--- SUPPLIED MATERIAL ---
/-- Every instruction keeps what `Kept` says, and answers no fault. -/
theorem exec_kept (i : Instr) (s : State) : NextIs (Kept s) (exec i s) := by
  cases i
  case sel => exact execSel_kept s
  case desel => exact execDesel_kept s
  case xfer b => exact execXfer_kept b s
  case delay => exact execDelay_kept s
  case pwron => exact execPwron_kept s
  case setmodeSleep | setmodeStandby | setmodeFrequencySynth | setmodeTransmit | setmodeReceive =>
    exact setmodeOp_kept _ s
  case irqsvc => exact (Kept.serviceIrq s).admitted _
  case sample => exact ((sampleTx_kept _ s).out.ofFamily _ s).admitted _ s
  case latch => exact ((latchTx_kept _ s).out.ofFamily _ s).admitted _ s
  case clear => exact ((Kept.clearShadows s).ofFamily _).admitted _ s
  case clrpr | clrps | clrto => exact ((Kept.clearBit _ s).ofFamily _).admitted _ s
  case clrfPr | clrfPs | clrfTo => exact clrfOp_kept _ s
  case rdfPr | rdfPs | rdfTo => exact rdfOp_kept _ s
  case mappr | mapps | mapto => exact (mapTx_kept _ _ _ _ s).out.admitted _ s
  case toenOff | toenOn => exact toenOp_kept _ s
  case forceto => exact (Kept.forceTimeout s).admitted _
  case pwrfull => exact execPwrfull_kept s
  case fifowr bytes => exact fifowrOp_kept bytes s
  case fiford fill => exact fifordOp_kept fill s
  case rdreg | rdregOpmode | rdregVersion | rdregPower | rdregRssi | rdregPinmapA | rdregPinmapB | rdregIrq1 | rdregIrq2
      | rdregRxto1 | rdregRxto2 =>
    exact rdregOp_kept _ _ s
  case wrreg | wrregOpmode | wrregVersion | wrregPower | wrregRssi | wrregPinmapA | wrregPinmapB | wrregIrq1 | wrregIrq2
      | wrregRxto1 | wrregRxto2 =>
    exact wrregOp_kept _ _ s

end Sys2Proof.Machine
end

section
/-! SUPPORT. Every statement of the Host and every step keeps what `Kept` says; from it the invariant, the edges, the
faults and the configuration. -/

namespace Sys2Proof.Machine

/-! ## The Host's position -/

theorem Kept.setTop (g : Frame → Frame) (s : State) : Kept s (setTop g s) := by
  unfold Sys2Proof.Machine.setTop
  split
  · exact .refl s
  · exact .frame rfl rfl rfl rfl rfl rfl rfl

theorem Kept.goto (k : Nat) (s : State) : Kept s (goto k s) := .setTop _ s

theorem Kept.bindTop (g : Locals → Locals) (s : State) : Kept s (bindTop g s) := .setTop _ s

theorem Kept.gotoBind (k : Nat) (g : Locals → Locals) (s : State) :
    Kept s (Sys2Proof.Machine.goto k (Sys2Proof.Machine.bindTop g s)) :=
  (Kept.bindTop g s).trans (.goto k _)

theorem Kept.pushFrame (p : Pseudo) (s : State) : Kept s (pushFrame p s) := .frame rfl rfl rfl rfl rfl rfl rfl

theorem Kept.callThen (p : Pseudo) (k : Nat) (s : State) : Kept s (callThen p k s) :=
  (Kept.goto k s).trans (.pushFrame p _)

theorem Kept.ret (r : Result) (s : State) : Kept s (ret r s) := .frame rfl rfl rfl rfl rfl rfl rfl

theorem NextIs.thenGoto {s : State} {o : Out State} (h : NextIs (Kept s) o) (k : Nat) :
    NextIs (Kept s) (thenGoto k o) :=
  h.onNext fun t ht => ht.trans (.goto k t)

theorem NextIs.thenBind {s : State} {o : Out State} (h : NextIs (Kept s) o) (k : Nat) (g : State → Locals → Locals) :
    NextIs (Kept s) (Machine.onNext (fun t => goto k (bindTop (g t) t)) o) :=
  h.onNext fun t ht => ht.trans (.gotoBind k (g t) t)

theorem NextIs.ite {P : State → Prop} {o o' : Out State} {p : Prop} [Decidable p] (h : NextIs P o) (k : NextIs P o') :
    NextIs P (if p then o else o') := by
  split
  · exact h
  · exact k

/-! ## The statements, one expansion at a time -/

theorem stmtWaitf_kept (first : Event) (rest : List Event) (f : Frame) (s : State) :
    NextIs (Kept s) (stmtWaitf first rest f s) := by
  unfold stmtWaitf
  split
  · exact (rdfOp_kept _ s).thenBind _ _
  · exact .ite (o := .next _) (o' := .next _) (Kept.ret _ s) (Kept.gotoBind _ _ s)

theorem stmtInit_kept (f : Frame) (s : State) : NextIs (Kept s) (stmtInit f s) := by
  unfold stmtInit
  split
  · have hCleared : Kept s { s with caller := { s.caller with initFailed := false } } :=
      .frame rfl rfl rfl rfl rfl rfl rfl
    exact ((execPwron_kept _).mono fun _ => hCleared.trans).thenGoto 1
  · exact (execDelay_kept s).thenGoto 2
  · exact (rdregOp_kept _ _ s).thenBind _ _
  · have hFailed : Kept s { s with caller := { s.caller with initFailed := true } } :=
      .frame rfl rfl rfl rfl rfl rfl rfl
    exact .ite (o := .next _) (o' := .next _) (hFailed.trans (.ret _ _)) (.goto 4 s)
  · exact Kept.goto 5 s
  · exact (Kept.power fallback_range).trans (.goto 6 _)
  · split
    · exact (((Kept.clearShadows s).ofFamily .h).admitted [.host] s).thenGoto 9
    · exact (((Kept.clearBit .pr s).ofFamily .s).admitted [.host] s).thenGoto 7
  · exact (((Kept.clearBit .ps s).ofFamily .s).admitted [.host] s).thenGoto 8
  · exact (((Kept.clearBit .tmo s).ofFamily .s).admitted [.host] s).thenGoto 9
  · exact Kept.ret _ s

theorem stmtSleep_kept (f : Frame) (s : State) : NextIs (Kept s) (stmtSleep f s) := by
  unfold stmtSleep
  split
  · exact (setmodeOp_kept .sleep s).thenGoto 1
  · exact Kept.ret _ s

theorem stmtWake_kept (f : Frame) (s : State) : NextIs (Kept s) (stmtWake f s) := by
  unfold stmtWake
  split
  · exact (setmodeOp_kept .standby s).thenGoto 1
  · exact (execDelay_kept s).thenGoto 2
  · exact Kept.ret _ s

theorem stmtStartrx_kept (t : Bool) (f : Frame) (s : State) : NextIs (Kept s) (stmtStartrx t f s) := by
  unfold stmtStartrx
  split
  · exact (toenOp_kept t s).thenGoto 1
  · exact (exec_kept .mappr s).thenGoto 2
  · exact (clrfOp_kept .pr s).thenGoto 3
  · exact (setmodeOp_kept .receive s).thenGoto 4
  · exact Kept.ret _ s

theorem consume_kept (e : Event) (k : Nat) (s : State) : NextIs (Kept s) (consume e k s) := by
  unfold consume
  split
  · exact (clrfOp_kept e s).thenGoto k
  · exact Kept.goto k s

theorem stmtPollrx_kept (f : Frame) (s : State) : NextIs (Kept s) (stmtPollrx f s) := by
  unfold stmtPollrx
  split
  · exact (rdfOp_kept .pr s).thenBind _ _
  · exact .ite (o := .next _) (o' := .next _) (Kept.goto 2 s) (Kept.ret _ s)
  · exact consume_kept .pr 3 s
  · exact (rdregOp_kept _ _ s).thenBind _ _
  · exact (rdregOp_kept _ _ s).thenBind _ _
  · exact (setmodeOp_kept .standby s).thenGoto 6
  · exact Kept.ret _ s

theorem stmtReadpl_kept (cap : Nat) (f : Frame) (s : State) : NextIs (Kept s) (stmtReadpl cap f s) := by
  unfold stmtReadpl
  split
  · exact (fifordOp_kept _ s).thenBind _ _
  · exact .ite (o := .next _) (o' := .next _) (Kept.raise _ _ s) (Kept.goto 2 s)
  · exact (fifordOp_kept _ s).thenGoto 3
  · exact .ite (o' := .next _) ((fifordOp_kept _ s).onNext fun t ht => ht.trans (.bindTop _ t)) (Kept.ret _ s)

theorem stmtRxpl_kept (cap : Nat) (t : Bool) (f : Frame) (s : State) : NextIs (Kept s) (stmtRxpl cap t f s) := by
  unfold stmtRxpl
  split
  · exact Kept.callThen _ _ s
  · exact Kept.callThen _ _ s
  · exact Kept.gotoBind _ _ s
  · exact consume_kept .pr 4 s
  · exact (setmodeOp_kept .standby s).thenGoto 5
  · exact (toenOp_kept false s).thenGoto _
  · exact (execPwrfull_kept s).thenGoto 7
  · exact ((Kept.fifo s _).trans (.drew _ _)).trans (.goto 8 _)
  · exact Kept.ret _ s
  · exact Kept.callThen _ _ s
  · exact Kept.ret _ s

theorem stmtTxpl_kept (payload : List Byte) (dest : Byte) (f : Frame) (s : State) :
    NextIs (Kept s) (stmtTxpl payload dest f s) := by
  unfold stmtTxpl
  split
  · exact (fifowrOp_kept _ s).thenGoto 1
  · exact (exec_kept .mapps s).thenGoto 2
  · exact (clrfOp_kept .ps s).thenGoto 3
  · exact (setmodeOp_kept .transmit s).thenGoto 4
  · exact Kept.callThen _ _ s
  · exact consume_kept .ps 6 s
  · exact (setmodeOp_kept .standby s).thenGoto 7
  · exact Kept.ret _ s

theorem stmtSetaddr_kept (addr : Byte) (f : Frame) (s : State) : NextIs (Kept s) (stmtSetaddr addr f s) := by
  unfold stmtSetaddr
  split
  · exact ((writeNodeAddress_kept addr s).out.admitted _ s).thenGoto 1
  · exact Kept.ret _ s

theorem clampInt_range {c : Cfg} (h : c.wf = true) (x : Int) :
    c.pMin ≤ clampInt x c.pMin c.pMax ∧ clampInt x c.pMin c.pMax ≤ c.pMax := by
  have := (cfgFacts h).powerRange
  unfold clampInt
  omega

theorem stmtSetpwr_kept (x : Int) (f : Frame) (s : State) : NextIs (Kept s) (stmtSetpwr x f s) := by
  unfold stmtSetpwr
  split
  · exact ((writePower_kept .host fun h => clampInt_range h x).out.admitted _ s).thenGoto 1
  · exact Kept.ret _ s

theorem stmtGetpwr_kept (f : Frame) (s : State) : NextIs (Kept s) (stmtGetpwr f s) := by
  unfold stmtGetpwr
  split
  · exact (rdregOp_kept _ _ s).thenGoto 1
  · exact Kept.ret _ s

theorem stmt_kept (f : Frame) (s : State) : NextIs (Kept s) (stmt f s) := by
  unfold stmt
  cases f.op with
  | waitf first rest => exact stmtWaitf_kept first rest f s
  | init => exact stmtInit_kept f s
  | sleep => exact stmtSleep_kept f s
  | wake => exact stmtWake_kept f s
  | startrx t => exact stmtStartrx_kept t f s
  | pollrx => exact stmtPollrx_kept f s
  | readpl cap => exact stmtReadpl_kept cap f s
  | rxpl cap t => exact stmtRxpl_kept cap t f s
  | txpl payload dest => exact stmtTxpl_kept payload dest f s
  | setaddr addr => exact stmtSetaddr_kept addr f s
  | setpwr x => exact stmtSetpwr_kept x f s
  | getpwr => exact stmtGetpwr_kept f s

/-! ## The step -/

theorem Kept.dropInput (s : State) : Kept s (dropInput s) := .frame rfl rfl rfl rfl rfl rfl rfl

theorem Kept.handOver (ag : Agent) (gaps : List (List EnvStep)) (s : State) : Kept s (handOver ag gaps s) :=
  .frame rfl rfl rfl rfl rfl rfl rfl

theorem hostTurn_kept (gaps : List (List EnvStep)) (s : State) : NextIs (Kept s) (hostTurn gaps s) := by
  unfold hostTurn
  split
  · split
    · exact Kept.refl s
    · exact (stmt_kept _ _).mono fun _ => (Kept.handOver .host gaps s).trans
  · exact Kept.refl s

theorem beginCall_kept (p : Pseudo) (s : State) : NextIs (Kept s) (beginCall p s) := by
  unfold beginCall
  split
  · exact Kept.pushFrame _ s
  all_goals exact .ite (o := .refused _) (o' := .next _) trivial (Kept.pushFrame _ s)

theorem runBytes_kept (port : Port) (bytes : List Byte) (s : State) : NextIs (Kept s) (runBytes port bytes s) := by
  unfold runBytes
  split
  · exact exec_kept _ s
  · trivial

/-- Every step keeps what `Kept` says, and answers no fault. -/
theorem step_kept (s : State) : NextIs (Kept s) (step s) := by
  unfold step turn
  split
  · exact hostTurn_kept [] s
  · exact .ite (o := .next _) (Kept.dropInput s)
      (.ite (hostTurn_kept [] s)
        ((runBytes_kept _ _ _).mono fun _ => ((Kept.dropInput s).trans (.handOver _ _ _)).trans))
  · exact .ite (o := .next _) (Kept.dropInput s)
      (.ite (hostTurn_kept [] s) ((beginCall_kept _ _).mono fun _ => (Kept.dropInput s).trans))
  · exact (hostTurn_kept _ _).mono fun _ => (Kept.dropInput s).trans
  · exact (Kept.dropInput s).trans (.radioStep _ _)

theorem kept_of_step {s t : State} (h : step s = .next t) : Kept s t := by
  have k := step_kept s
  rw [h] at k
  exact k

/-- Settles O44: every operation keeps the parts of the invariant, so every step does. -/
theorem everyStepKeepsTheInvariant : Obligations.EveryStepKeepsTheInvariant :=
  fun _ _ hInv h => (kept_of_step h).invariant hInv

/-- Settles O45: UpdatePins raises a request with every rising level, and a service that takes a request ends with both
levels low or the Isr stopped. -/
theorem noEdgeIsLostUnderFamilyS : Obligations.NoEdgeIsLostUnderFamilyS :=
  fun _ _ hInv hEdge h => (kept_of_step h).edge hInv.cfgWf hEdge

/-- Settles O46: no operation answers a fault, and the record only grows. -/
theorem faultsAndConfigurationPersist : Obligations.FaultsAndConfigurationPersist := by
  refine fun s => ⟨fun f h => ?_, fun t h => ⟨(kept_of_step h).cfg, (kept_of_step h).faults⟩⟩
  have k := step_kept s
  rw [h] at k
  exact k

end Sys2Proof.Machine
end

section
/-! SUPPORT. Who may issue an instruction (R169, R262), and what the other agents leave alone (R72). -/

namespace Sys2Proof.Machine

/-! ## Admission -/

theorem admit_initFailed {s : State} {who : List Agent} (k : Out State) (ha : s.env.agent = .host) (hw : Agent.host ∈ who)
    (hf : s.caller.initFailed = true) : ifAdmitted who s k = .refused .initFailed := by
  simp [ifAdmitted, ha, hw, hf]

theorem readers_subset (c : Cfg) (a : Addr) : ∀ ag ∈ c.readers a, ag ∈ [Agent.host, .isr] := by
  unfold Cfg.readers
  split <;> simp

theorem host_mem_readers (c : Cfg) (a : Addr) : Agent.host ∈ c.readers a := by
  unfold Cfg.readers
  split <;> simp

theorem rdregOp_wrongAgent {s : State} (h : s.env.agent ∉ [Agent.host, .isr]) (a : Addr) (d : Byte) :
    rdregOp a d s = .refused .wrongAgent := by
  unfold rdregOp
  split
  · exact admit_wrongAgent fun hm => h (List.mem_cons_of_mem _ (by simp at hm h; exact absurd hm h.1))
  · exact admit_wrongAgent fun hm => h (readers_subset _ _ _ hm)

theorem wrregOp_wrongAgent {s : State} (h : s.env.agent ∉ [Agent.host]) (a : Addr) (d : Byte) :
    wrregOp a d s = .refused .wrongAgent := by
  unfold wrregOp
  split <;> exact admit_wrongAgent h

--- EXERCISE ---
After reading the listing above, work out how many lines contain "Locals" and reply with that number only.

--- RESULT OF THIS TASK ---
3